In early October of 2007, the ABC reporter complimented the much derided laugh of Chelsea's mother, labeling the New York Senator "the master of a shrewd political skill, disarming her critics with a gleam in her eye and a roar straight from the belly." For more on Kate Snow, see the January 8 CyberAlert: www.mrc.org

And the December 3 CyberAlert: www.mrc.org

That same month, Snow extolled the strength of the Clinton marriage: "On the eve of [Hillary's 60th birthday,] Hillary is trumpeting the strength of their marriage."

[This item, by the MRC's Scott Whitlock, was posted Friday afternoon on the MRC's blog, NewsBusters.org: newsbusters.org ]

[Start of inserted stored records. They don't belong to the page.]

-- ==== Sys2Proof/Machine/Log.lean ====
section
/-! DEFINITION. The commands of the Trays, the logbook and the Pantry (chapter 18).
The cases of R545 and R552 and the sources of R555 follow from these. -/
namespace Sys2Proof.Machine

/-! ### Trays -/

/-- A write of TRAY_RP (R528, R533): taken within [RP, WP], otherwise RP_BAD; ignored while a stream consumes Tray 8. -/
def execTrayRpWrite (h : Half) (t : Nat) (val : Word) (s : State) : Host.Outcome State Fault Refusal :=
  .next (s.onHalf h (fun s =>
    if trayExists t = false ∨ s.bt (Tray.trayStatus h t) 3 then s
    else
      let rp := s.rg (Tray.trayRp h t)
      if (s.rg (Tray.trayWp h t) - rp).toNat < (val - rp).toNat then s.sb (Tray.trayStatus h t) 2 true
      else
        let s := ((s.wr (Tray.trayRp h t) val).sb (Tray.trayStatus h t) 2 false).trayFlags h t
        s.trayFlushHeld h t ((s.half h).tray.held.length)))

/-- A framed packet has stayed open longer than STALL_LIMIT: it closes TRUNCATED (R530). -/
def execTrayPacketStall (h : Half) (t slot : Nat) (s : State) : Host.Outcome State Fault Refusal :=
  .next (s.onHalf h (fun s =>
    match (s.half h).tray.packets.find? (fun p => decide (p.tray = t) && decide (p.slot = slot) && !p.closed) with
    | some p =>
      if p.openedAt + max 1 (s.fd (Tray.trayStall h t) 15 0) * 1000 ≤ s.now h then s.trayClosePkt h p true else s
    | none => s))

/-! ### Logbook -/

/-- The oldest report on its way reaches the ingest (R538). -/
def execLogReport (h : Half) (s : State) : Host.Outcome State Fault Refusal :=
  .next (s.onHalf h (fun s => match (s.half h).log.inbox with
    | [] => s
    | r :: rest => (s.modLog h (fun x => { x with inbox := rest })).logIngest h r))

/-- The oldest open record closes 1 ms after its first report (R538); a step of ship time to before that report ends it too. -/
def execLogRecordClose (h : Half) (s : State) : Host.Outcome State Fault Refusal :=
  .next (s.onHalf h (fun s => match (s.half h).log.opened with
    | [] => s
    | r :: rest =>
      if r.t0 ≤ s.now h ∧ s.now h < r.t0 + 1000000 then s
      else (s.modLog h (fun x => { x with opened := rest })).logClose h r))

/-- Flash blocks retired while a record was written (R544): BLOCK_RETIRED, and FLASH_WORN when the reserve is used up. -/
def State.flashRetire (s : State) (h : Half) (block reserve : Nat) : State :=
  let n := satAdd 65535 (s.fd (Log.flashStatus h) 31 16) 1
  let s := ((s.fw (Log.flashStatus h) 31 16 n).fw (Log.flashStatus h) 7 0 reserve).report h 0x1205 1 h.num [block, reserve]
  if reserve = 0 ∧ s.bt (Log.flashStatus h) 8 = false then
    (s.sb (Log.flashStatus h) 8 true).report h 0x1206 1 h.num [n]
  else s

/-- The flash writer writes the front record of the write queue, not while frozen (R538, R541); `retired` names a block
that failed to program, `reserve` what is left of the reserve in % (R544). A record that waited for room then enters. -/
def execLogFlashWrite (h : Half) (retired : Option Nat) (reserve : Nat) (s : State) : Host.Outcome State Fault Refusal :=
  .next (s.onHalf h (fun s =>
    if s.bt (Log.logStatus h) 0 then s
    else match (s.half h).log.queue with
      | [] => s
      | r :: rest =>
        let s := ((s.modLog h (fun x => { x with
          queue := match x.waiting with
            | w :: _ => queueIns rest w
            | [] => rest
          waiting := x.waiting.drop 1 })).flashPut h r).logLossReport h
        match retired with
        | some b => s.flashRetire h b reserve
        | none => s))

It should be noted that the January 18 Good Morning America actually displayed some balance. In addition to the Clinton piece, the show featured a friendly and complimentary segment on a Republican family member, Janet Huckabee. Reporter Claire Shipman seemed enamored of the outgoing former first lady of Arkansas. After praising Mike Huckabee for his guitar playing, the GMA reporter closed the report with unabashed adulation for Mrs. Huckabee: "You know, her straight shooting style and her sense of humor got her dubbed the queen of fun in Arkansas. And goodness knows...Washington can always use a dose of that."

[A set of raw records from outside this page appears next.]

-- ==== Sys2Proof/Machine/Ic.lean ====
section
/-! DEFINITION. Intermediate code: one meaning per instruction of R378.
What R381 says of the K7 follows; the operations are those of R380, whose path lengths are timing. -/
namespace Sys2Proof.Machine
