-- ==== Sys2Proof/Machine/Native.lean ====
section
/-! DEFINITION. Native station code: one meaning for each instruction of R361-R364 (R355-R371). Core `core` of half `h`
executes the instruction if it stands at PC. -/
namespace Sys2Proof.Machine
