-- ==== Sys2Proof/Machine/Dispatch.lean ====
section
/-! DEFINITION. One arm for each command: a direct call of its meaning. -/
namespace Sys2Proof.Machine
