-- ==== Sys2Proof/Machine/Core.lean ====
section
/-! DEFINITION. The model as the host's machine. -/
def Sys2Proof.core : Host.Core := { State := Sys2Proof.Machine.State, Fault := Sys2Proof.Machine.Fault, Refusal := Sys2Proof.Machine.Refusal, step := Sys2Proof.Machine.step, reset := Sys2Proof.Machine.State.reset }
end

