/-- Where the bytes of the instruction stand at the run's offset, its operands leave the stack, the result is on top, the offset is past the
instruction, DEPTH_MAX is at least the depth, and nothing else changes. ADD, SUB, MUL, NEG and ABS wrap; MIN, MAX, LIMIT and the
comparisons are signed; LIMIT gives min(max(x, lo), hi); DIV rounds toward zero and MOD has the sign of the dividend; a divisor of 0
gives 0, sets DIV0 of the run and adds 1 to DIV0_CNT, which stays at 4,095; comparisons and BNOT give 1 or 0; SHL and SHR by 32 or more
give 0. Every one of them with too few cells faults IC_STACK (0x10) at its offset. -/
def Obligations.IcIntegerCommandsComplete : Prop :=
  ∀ h core s x,
    let at' (k : Nat) (st : List Word) : Ctx := { x with off := x.off + k, stk := st }
    let U (i : Instr) (bs : List Nat) (n : Nat) : Prop := IcAt s h core x bs → x.stk.length < n →
      exec i s = .next (s.codeFault h core x 0x10 x.off 0)
    let B (i : Instr) (op : Nat) (f : Word → Word → Word) : Prop := U i [op] 2 ∧ (IcAt s h core x [op] →
      ∀ b a l, x.stk = b :: a :: l → IcIs i s h core (at' 1 (f a b :: l)))
    let M (i : Instr) (bs : List Nat) (f : Word → Word) : Prop := U i bs 1 ∧ (IcAt s h core x bs →
      ∀ a l, x.stk = a :: l → IcIs i s h core (at' bs.length (f a :: l)))
    let D (i : Instr) (op : Nat) (f : Word → Word → Word) : Prop := U i [op] 2 ∧ (IcAt s h core x [op] →
      (∀ b a l, x.stk = b :: a :: l → b ≠ 0 → IcIs i s h core (at' 1 (f a b :: l)))
      ∧ ∀ a l, x.stk = 0 :: a :: l → IcIs i s h core { at' 1 (0 :: l) with div0 := true }
        ∧ Gives i s (fun t => t.fd (Apc.icStatus h x.task) 31 20 = min 4095 (s.fd (Apc.icStatus h x.task) 31 20 + 1)))
    B (.icAdd h core) 0x20 (fun a b => a + b)
    ∧ B (.icSub h core) 0x21 (fun a b => a - b)
    ∧ B (.icMul h core) 0x22 (fun a b => a * b)
    ∧ D (.icDiv h core) 0x23 (fun a b => a.sdiv b)
    ∧ D (.icMod h core) 0x24 (fun a b => a.srem b)
    ∧ M (.icNeg h core) [0x25] (fun a => -a)
    ∧ M (.icAbs h core) [0x26] (fun a => if a.toInt < 0 then -a else a)
    ∧ B (.icMin h core) 0x27 (fun a b => if a.toInt < b.toInt then a else b)
    ∧ B (.icMax h core) 0x28 (fun a b => if a.toInt < b.toInt then b else a)
    ∧ U (.icLimit h core) [0x29] 3
    ∧ (IcAt s h core x [0x29] → ∀ hi lo v l, x.stk = hi :: lo :: v :: l → IcIs (.icLimit h core) s h core
        (at' 1 ((let m := if v.toInt < lo.toInt then lo else v; if m.toInt < hi.toInt then m else hi) :: l)))
    ∧ B (.icEq h core) 0x40 (fun a b => if a = b then 1 else 0)
    ∧ B (.icNe h core) 0x41 (fun a b => if a = b then 0 else 1)
    ∧ B (.icLt h core) 0x42 (fun a b => if a.toInt < b.toInt then 1 else 0)
    ∧ B (.icLe h core) 0x43 (fun a b => if a.toInt ≤ b.toInt then 1 else 0)
    ∧ B (.icGt h core) 0x44 (fun a b => if b.toInt < a.toInt then 1 else 0)
    ∧ B (.icGe h core) 0x45 (fun a b => if b.toInt ≤ a.toInt then 1 else 0)
    ∧ B (.icAnd h core) 0x50 (fun a b => a &&& b)
    ∧ B (.icOr h core) 0x51 (fun a b => a ||| b)
    ∧ B (.icXor h core) 0x52 (fun a b => a ^^^ b)
    ∧ M (.icNot h core) [0x53] (fun a => ~~~a)
    ∧ (∀ n, n < 256 → M (.icShl h core n) [0x54, n] (fun a => if n < 32 then a <<< n else 0))
    ∧ (∀ n, n < 256 → M (.icShr h core n) [0x55, n] (fun a => if n < 32 then a >>> n else 0))
    ∧ M (.icBnot h core) [0x56] (fun a => if a = 0 then 1 else 0)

A transcript of the Chelsea Clinton segment, which aired at 7:31am on January 18:

DIANE SAWYER: But first, we have an exclusive behind the scenes access to Chelsea Clinton who is on the campaign trail. We've seen her out there but she's been a quiet but steady presence standing next to her parents. Well, now she's branching out on her own. She's starting to talk and she's going to meet with voters one on one. Weekend anchor Kate Snow found Chelsea has come a long way from the young girl in braces that we remember from the Clinton years at the White House.
KATE SNOW: We caught up with Chelsea Clinton and her new mini-van sharing campaign trail buddies in Nevada. You might recognize Amber Tamblyn, you know, Joan of Arcadia and here comes America Ferrera, better known as Ugly Betty.
AMERICA FERRERA: So, this is just like a sneak, surprise attack.
SNOW: For weeks now, Chelsea has been doing these kind of stealth campaign stops for her mom. No advance warning. No cameras in tow. To be honest, she doesn't like cameras much. She let us tag along, but takes no questions. It's her hard and fast rule to protect her privacy. But if a voter has a question-
CHELSEA CLINTON: Do you have any questions about my mom's campaign?
SNOW: -well, that's different.
CLINTON: Are you all planning on caucusing on Saturday? And what my mom said was -- Expand Pell grants. She's working hard on that.
SNOW: For 15 minutes, she's in a deep discussion with Anthony and Chris about gay rights. I mean, you remember her like the kid in braces at the White House. Right?
UNIDENTIFIED MALE: Exactly.
SNOW: And now?
UNIDENTIFIED MALE: You're kind of seeing somebody looks like us. So, it's very easy to relate to somebody like that.
CLINTON: I'll see everybody on February 6th.
SNOW: She is a 27-year-old who sips iced coffee, is taking time off from a high powered hedge fund job in New York.
SECOND UNIDENTIFIED MALE: You look incredible. I love what you're wearing.
SNOW: But she's also the only person in history who could become a first daughter twice over.
AMBER TAMBLYN (Actress, "Joan of Arcadia"): It was really cute today. We sat at this rally where President Bill Clinton was speaking and she set next to America Ferrera and I. And he was answering questions of students in the audience. And she would go, "Dad, dad." And she would say, "Don't forget about--" And she would, like, add something. And it was really cute to watch their dynamic.
SNOW: Last stop of the night, a rally with her father in cold Las Vegas. Chelsea Clinton comes but she stands in the crowd. She doesn't want to be in the spotlight. But in this family, she doesn't always have a choice.
BILL CLINTON: Say hello to our daughter!
SNOW: The Chelsea caravan rolls on through Nevada. Next stop, South Carolina. For Good Morning America, Kate Snow, ABC News, Las Vegas.
SAWYER: It's a new role. Dad, dad, you didn't mention health care. Dad.